> [TASK GOAL]:
Locate the word "decodeBytes" in the entries below, then gather every line that holds it.

THE RECORDS section start

theorem rduBody_ok {wc : BitVec 3} {be : Bool} {s t : State} (h : rduBody wc be s = .ok t) :
    ∃ n, nbytes wc = some n ∧ s.inPos.toNat + n ≤ s.inLen.toNat ∧
      t = advanceIn { s with
        res0 := BitVec.ofNat 32 (orderedValue be (readBytes s .inp s.inPos.toNat n))
        res1 := BitVec.ofNat 32 (orderedValue be (readBytes s .inp s.inPos.toNat n) / 2 ^ 32) } n := by
  unfold rduBody at h
  split at h
  · cases h
  · rename_i n hn
    by_cases hs : s.inLen.toNat < s.inPos.toNat + n
    · simp [inShort, hs] at h
    · simp only [inShort, hs, decide_false, Bool.false_eq_true, if_false, Except.ok.injEq] at h
      exact ⟨n, hn, by omega, h.symm⟩

theorem wruBody_ok {wc : BitVec 3} {be : Bool} {s t : State} (h : wruBody wc be s = .ok t) :
    ∃ n, nbytes wc = some n ∧ s.outLen.toNat + n ≤ s.params.outSize ∧
      t = appendOut s (orderedBytes be (wruValue n s) n) := by
  unfold wruBody at h
  split at h
  · cases h
  · rename_i n hn
    by_cases hs : s.params.outSize < s.outLen.toNat + n
    · simp [outOverflows, hs] at h
    · simp only [outOverflows, hs, decide_false, Bool.false_eq_true, if_false, Except.ok.injEq] at h
      exact ⟨n, hn, by omega, h.symm⟩

/-- The nibble packer either keeps a first nibble or writes the byte it completes (R154). -/
theorem nibPut_ok {nib : BitVec 4} {s t : State} (h : nibPut nib s = .ok t) :
    (s.status.nibwPend = false ∧ t = { s with nibw := nib, status := { s.status with nibwPend := true } }) ∨
    (s.status.nibwPend = true ∧ s.outLen.toNat + 1 ≤ s.params.outSize ∧
      t = { appendOut s [nib ++ s.nibw] with status := { s.status with nibwPend := false } }) := by
  unfold nibPut at h
  cases hp : s.status.nibwPend
  · simp only [hp, Bool.false_eq_true, if_false, Except.ok.injEq] at h
    exact .inl ⟨rfl, h.symm⟩
  · by_cases hs : s.params.outSize < s.outLen.toNat + 1
    · simp [hp, outOverflows, hs] at h
    · simp only [hp, outOverflows, hs, decide_false, Bool.false_eq_true, if_false, if_true, Except.ok.injEq] at h
      exact .inr ⟨rfl, by omega, h.symm⟩

theorem wrnibBody_ok {s t : State} (h : wrnibBody s = .ok t) :
    s.arg0.toNat ≤ 15 ∧ nibPut (s.arg0.setWidth 4) s = .ok t := by
  unfold wrnibBody at h
  split at h
  · cases h
  · exact ⟨by omega, h⟩

/-- The 4-bit decoder either gives the pending nibble or takes a byte (43_pixel_codec R189). -/
theorem nibGet_ok {s t : State} {v : BitVec 4} (h : nibGet s = .ok (v, t)) :
    (s.status.nibrPend = true ∧ v = s.nibr ∧ t = { s with status := { s.status with nibrPend := false } }) ∨
    (s.status.nibrPend = false ∧ s.inPos.toNat + 1 ≤ s.inLen.toNat ∧
      v = (readByte s .inp s.inPos.toNat).extractLsb' 0 4 ∧
      t = { advanceIn s 1 with
        nibr := (readByte s .inp s.inPos.toNat).extractLsb' 4 4
        status := { s.status with nibrPend := true } }) := by
  unfold nibGet at h
  cases hp : s.status.nibrPend
  · by_cases hs : s.inLen.toNat < s.inPos.toNat + 1
    · simp [hp, inShort, hs] at h
    · simp only [hp, inShort, hs, decide_false, Bool.false_eq_true, if_false, Except.ok.injEq, Prod.mk.injEq] at h
      exact .inr ⟨rfl, by omega, h.1.symm, h.2.symm⟩
  · simp only [hp, if_true, Except.ok.injEq, Prod.mk.injEq] at h
    exact .inl ⟨rfl, h.1.symm, h.2.symm⟩

/-! ### Requantizer and tiles -/

theorem requantBody_ok {src dst : BitVec 6} {s t : State} (h : requantBody src dst s = .ok t) :
    (src.toNat ≤ 32 ∧ dst.toNat ≤ 32) ∧ s.arg0.toNat < 2 ^ src.toNat ∧
      t = { s with res0 := BitVec.ofNat 32 (requant s.arg0.toNat src.toNat dst.toNat) } := by
  unfold requantBody at h
  split at h
  · cases h
  · split at h
    · cases h
    · simp only [Except.ok.injEq] at h
      exact ⟨by omega, by omega, h.symm⟩

theorem taddrBody_ok {s t : State} (h : taddrBody s = .ok t) :
    tileOk s = true ∧
      t = { s with
        res0 := BitVec.ofNat 32 (addrReg s s.arg0.toNat).1
        res1 := BitVec.ofNat 32 (addrReg s s.arg0.toNat).2 } := by
  unfold taddrBody at h
  split at h
  · simp only [Except.ok.injEq] at h
    exact ⟨‹_›, h.symm⟩
  · cases h

theorem set3dsBody_ok {o : Orient} {pad : Bool} {s t : State} (h : set3dsBody o pad s = .ok t) :
    field s.arg0 0 16 ≠ 0 ∧ field s.arg0 16 16 ≠ 0 ∧
      t = { s with
        tbl := load3dsTable s.tbl
        tileK := 6#5
        tileRk := 0#5
        tileOrigin := 0#32
        tileStride :=
          BitVec.ofNat 32 (stride3ds o (effective pad (field s.arg0 0 16)) (effective pad (field s.arg0 16 16)))
        t3dsCfg := BitVec.ofBool pad ++ o.code
        t3dsW := BitVec.ofNat 32 (effective pad (field s.arg0 0 16))
        t3dsH := BitVec.ofNat 32 (effective pad (field s.arg0 16 16))
        status := { s.status with t3dsValid := true } } := by
  unfold set3dsBody at h
  dsimp only at h
  split at h
  · cases h
  · rename_i hz
    simp only [Except.ok.injEq] at h
    exact ⟨fun hc => hz (.inl hc), fun hc => hz (.inr hc), h.symm⟩

theorem t3dsBody_ok {s t : State} (h : t3dsBody s = .ok t) :
    s.status.t3dsValid = true ∧ tileOk s = true ∧
      t = { s with
        res0 := BitVec.ofInt 32 (orient (cfgOrient s) (addrReg s s.arg0.toNat) s.t3dsH.toNat).1
        res1 := BitVec.ofInt 32 (orient (cfgOrient s) (addrReg s s.arg0.toNat) s.t3dsH.toNat).2 } := by
  unfold t3dsBody at h
  split at h
  · split at h
    · simp only [Except.ok.injEq] at h
      exact ⟨‹_›, ‹_›, h.symm⟩
    · cases h
  · cases h

/-! ### Pixel codec (43_pixel_codec) -/

theorem setfmtBody_ok {s t : State} (h : setfmtBody s = .ok t) :
    checkFmt s.arg0 = none ∧ t = activate s.arg0 s := by
  unfold setfmtBody at h
  split at h
  · cases h
  · simp only [Except.ok.injEq] at h
    exact ⟨‹_›, h.symm⟩

theorem setfmtidBody_ok {id : BitVec 4} {s t : State} (h : setfmtidBody id s = .ok t) :
    ∃ w, fmtTable[id.toNat]? = some w ∧ t = activate w s := by
  unfold setfmtidBody at h
  split at h
  · cases h
  · split at h
    · cases h
    · simp only [Except.ok.injEq] at h
      exact ⟨_, ‹_›, h.symm⟩

theorem decodeBytes_ok {l : Layout} {s t : State} (h : decodeBytes l s = .ok t) :
    s.inPos.toNat + unitSize l s.fmt ≤ s.inLen.toNat ∧
      t = deliverPixel (decodeUnit l s.fmt (readUnit s s.fmt (unitSize l s.fmt))) (advanceIn s (unitSize l s.fmt)) := by
  unfold decodeBytes at h
  dsimp only at h
  by_cases hs : s.inLen.toNat < s.inPos.toNat + unitSize l s.fmt
  · simp [inShort, hs] at h
  · simp only [inShort, hs, decide_false, Bool.false_eq_true, if_false, Except.ok.injEq] at h
    exact ⟨by omega, h.symm⟩

theorem decodeLh_ok {l : Layout} {s t : State} (h : decodeLh l s = .ok t) :
    (isNibble l s.fmt = true ∧ ∃ v u, nibGet s = .ok (v, u) ∧ t = deliverPixel (decodeUnit l s.fmt v.toNat) u) ∨
    (isNibble l s.fmt = false ∧ decodeBytes l s = .ok t) := by
  unfold decodeLh at h
  cases hn : isNibble l s.fmt
  · rw [hn] at h
    exact .inr ⟨rfl, by simpa using h⟩
  · rw [hn] at h
    simp only [if_true] at h
    split at h
    · cases h
    · simp only [Except.ok.injEq] at h
      exact .inl ⟨rfl, _, _, ‹_›, h.symm⟩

THE RECORDS section end

> [THE ANSWER]:
theorem decodeBytes_ok {l : Layout} {s t : State} (h : decodeBytes l s = .ok t) :
  unfold decodeBytes at h
    (isNibble l s.fmt = false ∧ decodeBytes l s = .ok t) := by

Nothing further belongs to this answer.